> _Exercise prompt_:
Show every line of the records below that contains the word "congrArg".

> _Data for this task_:
========================
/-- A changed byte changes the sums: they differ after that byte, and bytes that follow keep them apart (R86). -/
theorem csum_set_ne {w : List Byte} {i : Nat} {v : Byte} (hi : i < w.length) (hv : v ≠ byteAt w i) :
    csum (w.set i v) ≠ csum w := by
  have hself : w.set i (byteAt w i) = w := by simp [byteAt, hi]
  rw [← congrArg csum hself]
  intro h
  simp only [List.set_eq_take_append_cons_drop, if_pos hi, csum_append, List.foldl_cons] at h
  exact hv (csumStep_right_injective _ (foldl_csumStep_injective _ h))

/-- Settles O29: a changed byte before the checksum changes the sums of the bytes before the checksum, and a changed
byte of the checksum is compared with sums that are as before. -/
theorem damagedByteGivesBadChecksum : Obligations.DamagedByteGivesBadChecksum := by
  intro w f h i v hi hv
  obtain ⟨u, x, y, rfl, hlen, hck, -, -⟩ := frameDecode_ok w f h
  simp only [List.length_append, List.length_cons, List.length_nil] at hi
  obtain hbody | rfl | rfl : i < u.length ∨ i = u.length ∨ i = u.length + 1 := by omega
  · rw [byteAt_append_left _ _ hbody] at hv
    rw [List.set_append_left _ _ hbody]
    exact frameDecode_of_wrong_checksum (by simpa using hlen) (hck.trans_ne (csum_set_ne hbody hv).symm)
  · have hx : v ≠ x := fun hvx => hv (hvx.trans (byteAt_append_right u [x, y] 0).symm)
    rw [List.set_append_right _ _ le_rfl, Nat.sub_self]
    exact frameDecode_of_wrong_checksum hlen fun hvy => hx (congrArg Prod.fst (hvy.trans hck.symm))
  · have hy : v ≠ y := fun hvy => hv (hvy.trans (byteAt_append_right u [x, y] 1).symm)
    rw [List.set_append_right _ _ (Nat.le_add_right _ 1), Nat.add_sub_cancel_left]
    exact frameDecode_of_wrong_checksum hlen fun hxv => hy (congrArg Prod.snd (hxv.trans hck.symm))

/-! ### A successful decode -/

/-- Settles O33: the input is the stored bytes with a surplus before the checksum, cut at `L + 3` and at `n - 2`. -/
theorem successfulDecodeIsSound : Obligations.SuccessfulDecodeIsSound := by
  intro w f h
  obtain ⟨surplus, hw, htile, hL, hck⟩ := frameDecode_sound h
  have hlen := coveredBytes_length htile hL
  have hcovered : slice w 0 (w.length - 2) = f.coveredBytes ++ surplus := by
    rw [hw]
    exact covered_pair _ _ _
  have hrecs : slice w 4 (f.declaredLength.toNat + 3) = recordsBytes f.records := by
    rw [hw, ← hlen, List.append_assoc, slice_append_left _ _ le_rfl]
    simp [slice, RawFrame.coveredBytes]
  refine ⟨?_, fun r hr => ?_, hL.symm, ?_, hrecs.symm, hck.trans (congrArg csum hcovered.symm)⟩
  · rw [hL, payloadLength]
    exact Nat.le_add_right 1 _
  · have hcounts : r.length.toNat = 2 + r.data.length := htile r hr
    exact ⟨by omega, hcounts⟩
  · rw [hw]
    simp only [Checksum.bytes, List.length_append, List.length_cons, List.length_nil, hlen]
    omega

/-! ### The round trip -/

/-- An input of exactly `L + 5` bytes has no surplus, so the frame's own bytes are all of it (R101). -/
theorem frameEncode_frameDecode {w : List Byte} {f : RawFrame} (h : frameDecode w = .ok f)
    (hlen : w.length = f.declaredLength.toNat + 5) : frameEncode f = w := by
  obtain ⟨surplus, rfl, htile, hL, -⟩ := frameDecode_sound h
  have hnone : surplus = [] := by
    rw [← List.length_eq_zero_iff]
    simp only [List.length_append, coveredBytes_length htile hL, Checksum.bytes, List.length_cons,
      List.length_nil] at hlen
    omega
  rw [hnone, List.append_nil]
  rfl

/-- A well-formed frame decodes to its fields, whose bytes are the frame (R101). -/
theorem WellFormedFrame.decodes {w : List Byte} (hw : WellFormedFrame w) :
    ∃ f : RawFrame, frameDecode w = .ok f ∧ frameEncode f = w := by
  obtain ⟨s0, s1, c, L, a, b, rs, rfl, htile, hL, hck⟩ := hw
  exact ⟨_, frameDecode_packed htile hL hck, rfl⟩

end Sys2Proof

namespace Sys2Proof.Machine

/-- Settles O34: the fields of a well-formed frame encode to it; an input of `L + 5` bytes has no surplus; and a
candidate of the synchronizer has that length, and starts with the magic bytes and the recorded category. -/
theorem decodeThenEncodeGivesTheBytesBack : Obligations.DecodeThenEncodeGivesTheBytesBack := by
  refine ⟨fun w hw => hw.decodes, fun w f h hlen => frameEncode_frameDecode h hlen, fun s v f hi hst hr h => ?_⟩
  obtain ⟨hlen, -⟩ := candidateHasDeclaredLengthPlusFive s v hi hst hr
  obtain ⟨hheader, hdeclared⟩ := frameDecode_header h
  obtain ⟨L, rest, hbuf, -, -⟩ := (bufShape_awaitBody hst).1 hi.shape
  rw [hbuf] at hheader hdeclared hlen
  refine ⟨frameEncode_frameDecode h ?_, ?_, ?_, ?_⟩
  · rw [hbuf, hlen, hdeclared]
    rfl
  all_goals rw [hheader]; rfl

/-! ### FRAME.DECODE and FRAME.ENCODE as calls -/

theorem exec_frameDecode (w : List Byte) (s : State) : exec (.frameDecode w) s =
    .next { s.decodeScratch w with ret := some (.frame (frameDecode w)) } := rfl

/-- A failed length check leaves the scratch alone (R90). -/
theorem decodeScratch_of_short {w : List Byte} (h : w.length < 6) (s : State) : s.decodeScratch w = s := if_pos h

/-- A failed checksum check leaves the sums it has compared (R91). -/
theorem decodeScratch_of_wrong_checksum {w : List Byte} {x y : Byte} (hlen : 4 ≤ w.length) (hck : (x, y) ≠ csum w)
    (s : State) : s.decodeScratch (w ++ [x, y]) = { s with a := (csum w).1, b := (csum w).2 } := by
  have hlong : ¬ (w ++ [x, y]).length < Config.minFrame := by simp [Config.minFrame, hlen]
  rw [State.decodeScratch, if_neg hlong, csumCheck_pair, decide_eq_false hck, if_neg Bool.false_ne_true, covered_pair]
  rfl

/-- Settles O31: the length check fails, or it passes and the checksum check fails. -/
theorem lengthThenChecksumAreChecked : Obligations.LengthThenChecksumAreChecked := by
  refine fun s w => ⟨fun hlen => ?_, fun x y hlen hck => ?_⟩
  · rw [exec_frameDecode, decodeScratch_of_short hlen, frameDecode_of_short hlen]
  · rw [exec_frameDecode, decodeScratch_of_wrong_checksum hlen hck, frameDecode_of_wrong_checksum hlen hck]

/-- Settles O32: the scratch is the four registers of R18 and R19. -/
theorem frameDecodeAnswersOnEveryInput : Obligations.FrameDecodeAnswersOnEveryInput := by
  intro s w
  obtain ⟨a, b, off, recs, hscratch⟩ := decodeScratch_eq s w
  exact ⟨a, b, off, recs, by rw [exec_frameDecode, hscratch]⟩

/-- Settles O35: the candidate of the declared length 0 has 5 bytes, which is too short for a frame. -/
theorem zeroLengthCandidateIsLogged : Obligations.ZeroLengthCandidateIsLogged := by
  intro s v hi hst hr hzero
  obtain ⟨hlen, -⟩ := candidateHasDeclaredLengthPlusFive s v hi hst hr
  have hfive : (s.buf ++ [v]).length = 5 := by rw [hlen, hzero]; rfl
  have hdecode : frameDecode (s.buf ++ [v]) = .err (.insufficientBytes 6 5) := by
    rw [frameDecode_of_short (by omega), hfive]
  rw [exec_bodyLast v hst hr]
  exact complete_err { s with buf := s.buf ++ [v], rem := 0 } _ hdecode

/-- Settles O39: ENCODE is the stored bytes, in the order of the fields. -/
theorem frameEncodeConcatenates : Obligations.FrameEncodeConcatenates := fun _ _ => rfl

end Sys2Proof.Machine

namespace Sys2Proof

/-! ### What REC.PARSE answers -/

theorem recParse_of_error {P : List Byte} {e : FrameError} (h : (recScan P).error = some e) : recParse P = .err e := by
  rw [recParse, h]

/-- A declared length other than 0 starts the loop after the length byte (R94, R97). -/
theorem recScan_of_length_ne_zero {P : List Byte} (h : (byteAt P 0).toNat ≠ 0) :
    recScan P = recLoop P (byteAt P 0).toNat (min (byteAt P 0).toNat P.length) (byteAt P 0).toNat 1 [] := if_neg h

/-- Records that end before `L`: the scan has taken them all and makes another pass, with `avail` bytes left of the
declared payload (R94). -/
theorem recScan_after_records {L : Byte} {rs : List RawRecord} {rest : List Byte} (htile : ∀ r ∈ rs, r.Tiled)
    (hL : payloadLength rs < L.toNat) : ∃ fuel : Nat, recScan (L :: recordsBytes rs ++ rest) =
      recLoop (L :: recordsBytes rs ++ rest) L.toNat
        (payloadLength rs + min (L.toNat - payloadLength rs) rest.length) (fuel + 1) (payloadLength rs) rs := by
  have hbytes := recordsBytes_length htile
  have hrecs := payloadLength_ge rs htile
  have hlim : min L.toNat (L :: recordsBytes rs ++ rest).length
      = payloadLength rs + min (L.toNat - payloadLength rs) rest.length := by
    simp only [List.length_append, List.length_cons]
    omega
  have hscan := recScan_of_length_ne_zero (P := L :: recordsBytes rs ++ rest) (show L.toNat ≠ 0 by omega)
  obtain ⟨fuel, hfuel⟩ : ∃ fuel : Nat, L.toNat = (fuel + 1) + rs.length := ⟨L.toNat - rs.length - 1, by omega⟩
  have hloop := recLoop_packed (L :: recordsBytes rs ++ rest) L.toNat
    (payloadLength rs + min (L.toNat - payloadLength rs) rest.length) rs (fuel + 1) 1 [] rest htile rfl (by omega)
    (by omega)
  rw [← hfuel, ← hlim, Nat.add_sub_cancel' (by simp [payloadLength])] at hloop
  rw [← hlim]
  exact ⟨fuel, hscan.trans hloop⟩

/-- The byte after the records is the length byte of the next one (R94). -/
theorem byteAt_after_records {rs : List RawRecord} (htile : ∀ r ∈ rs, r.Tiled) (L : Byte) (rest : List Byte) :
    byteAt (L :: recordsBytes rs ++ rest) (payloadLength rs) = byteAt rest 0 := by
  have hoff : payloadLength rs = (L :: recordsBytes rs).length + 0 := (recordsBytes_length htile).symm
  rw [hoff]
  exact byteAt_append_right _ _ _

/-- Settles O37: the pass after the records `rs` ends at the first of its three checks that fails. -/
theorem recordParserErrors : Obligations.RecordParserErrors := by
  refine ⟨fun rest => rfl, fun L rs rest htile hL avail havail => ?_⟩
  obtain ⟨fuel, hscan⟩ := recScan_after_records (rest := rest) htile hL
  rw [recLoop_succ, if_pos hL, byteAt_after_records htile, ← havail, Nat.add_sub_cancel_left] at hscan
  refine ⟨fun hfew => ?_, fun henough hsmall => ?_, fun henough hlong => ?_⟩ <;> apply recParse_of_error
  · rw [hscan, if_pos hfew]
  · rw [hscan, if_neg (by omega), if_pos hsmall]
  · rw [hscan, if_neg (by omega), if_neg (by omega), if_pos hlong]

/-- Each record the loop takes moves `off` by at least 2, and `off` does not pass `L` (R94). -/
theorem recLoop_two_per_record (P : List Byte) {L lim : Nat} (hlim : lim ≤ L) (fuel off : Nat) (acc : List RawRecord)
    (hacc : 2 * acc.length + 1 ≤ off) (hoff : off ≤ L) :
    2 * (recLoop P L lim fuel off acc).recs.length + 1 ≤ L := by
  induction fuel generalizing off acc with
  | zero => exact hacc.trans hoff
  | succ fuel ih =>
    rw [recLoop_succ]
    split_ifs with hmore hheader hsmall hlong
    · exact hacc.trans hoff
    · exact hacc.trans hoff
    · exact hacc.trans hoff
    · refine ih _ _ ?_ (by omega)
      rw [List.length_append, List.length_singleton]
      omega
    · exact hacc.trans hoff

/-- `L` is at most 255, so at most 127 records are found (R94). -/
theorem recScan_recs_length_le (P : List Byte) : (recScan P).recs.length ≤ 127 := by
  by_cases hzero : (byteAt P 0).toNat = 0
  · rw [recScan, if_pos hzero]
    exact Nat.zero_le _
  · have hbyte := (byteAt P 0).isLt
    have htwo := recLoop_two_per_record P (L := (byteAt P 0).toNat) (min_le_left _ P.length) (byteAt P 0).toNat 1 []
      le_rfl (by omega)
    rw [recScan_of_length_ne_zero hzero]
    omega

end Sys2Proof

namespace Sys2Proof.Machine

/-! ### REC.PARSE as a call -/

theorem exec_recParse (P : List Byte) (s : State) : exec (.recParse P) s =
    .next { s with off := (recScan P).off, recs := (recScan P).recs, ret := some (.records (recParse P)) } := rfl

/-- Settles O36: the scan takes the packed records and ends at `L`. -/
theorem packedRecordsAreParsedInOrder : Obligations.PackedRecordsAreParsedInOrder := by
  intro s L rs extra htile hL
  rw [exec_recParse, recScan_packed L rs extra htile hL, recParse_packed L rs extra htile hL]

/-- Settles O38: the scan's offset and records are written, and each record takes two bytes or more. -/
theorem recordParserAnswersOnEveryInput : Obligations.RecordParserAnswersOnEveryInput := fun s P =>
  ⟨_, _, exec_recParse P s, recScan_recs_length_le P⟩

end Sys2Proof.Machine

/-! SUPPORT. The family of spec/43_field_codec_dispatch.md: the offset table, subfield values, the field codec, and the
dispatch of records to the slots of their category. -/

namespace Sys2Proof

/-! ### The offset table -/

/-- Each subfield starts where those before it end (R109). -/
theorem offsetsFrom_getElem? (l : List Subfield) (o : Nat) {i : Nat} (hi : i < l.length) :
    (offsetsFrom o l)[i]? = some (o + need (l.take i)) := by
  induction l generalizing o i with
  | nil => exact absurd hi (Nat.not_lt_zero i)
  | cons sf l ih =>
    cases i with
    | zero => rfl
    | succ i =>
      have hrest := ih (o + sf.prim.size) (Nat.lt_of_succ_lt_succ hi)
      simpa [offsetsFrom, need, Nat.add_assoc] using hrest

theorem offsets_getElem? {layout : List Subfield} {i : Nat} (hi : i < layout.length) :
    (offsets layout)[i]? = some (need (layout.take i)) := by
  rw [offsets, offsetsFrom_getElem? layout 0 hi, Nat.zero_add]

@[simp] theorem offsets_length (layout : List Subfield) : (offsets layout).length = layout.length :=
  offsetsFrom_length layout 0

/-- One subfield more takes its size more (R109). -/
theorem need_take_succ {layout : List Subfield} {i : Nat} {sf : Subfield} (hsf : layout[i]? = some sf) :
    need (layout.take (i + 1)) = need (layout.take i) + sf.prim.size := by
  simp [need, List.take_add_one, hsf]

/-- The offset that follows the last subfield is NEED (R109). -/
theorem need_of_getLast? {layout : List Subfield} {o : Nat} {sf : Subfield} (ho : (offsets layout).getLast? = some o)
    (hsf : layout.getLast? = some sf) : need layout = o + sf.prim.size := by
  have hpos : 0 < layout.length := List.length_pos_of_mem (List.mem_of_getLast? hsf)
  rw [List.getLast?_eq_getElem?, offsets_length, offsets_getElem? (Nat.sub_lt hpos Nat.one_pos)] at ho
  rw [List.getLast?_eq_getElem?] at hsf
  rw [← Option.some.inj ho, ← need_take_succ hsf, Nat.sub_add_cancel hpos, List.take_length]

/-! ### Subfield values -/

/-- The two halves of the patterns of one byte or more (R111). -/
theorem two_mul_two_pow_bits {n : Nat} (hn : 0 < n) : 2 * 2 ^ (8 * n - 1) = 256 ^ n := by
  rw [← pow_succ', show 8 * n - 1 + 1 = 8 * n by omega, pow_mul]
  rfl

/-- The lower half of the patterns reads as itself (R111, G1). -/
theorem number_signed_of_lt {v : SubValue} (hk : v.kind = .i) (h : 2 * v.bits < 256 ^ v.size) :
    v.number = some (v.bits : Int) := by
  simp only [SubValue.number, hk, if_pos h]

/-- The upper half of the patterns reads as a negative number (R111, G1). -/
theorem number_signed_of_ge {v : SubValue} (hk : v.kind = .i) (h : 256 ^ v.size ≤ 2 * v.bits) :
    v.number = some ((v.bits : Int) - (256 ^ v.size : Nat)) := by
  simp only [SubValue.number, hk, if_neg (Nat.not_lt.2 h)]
========================
> _Answer space_:
  rw [← congrArg csum hself]
    exact frameDecode_of_wrong_checksum hlen fun hvy => hx (congrArg Prod.fst (hvy.trans hck.symm))
    exact frameDecode_of_wrong_checksum hlen fun hxv => hy (congrArg Prod.snd (hxv.trans hck.symm))
  refine ⟨?_, fun r hr => ?_, hL.symm, ?_, hrecs.symm, hck.trans (congrArg csum hcovered.symm)⟩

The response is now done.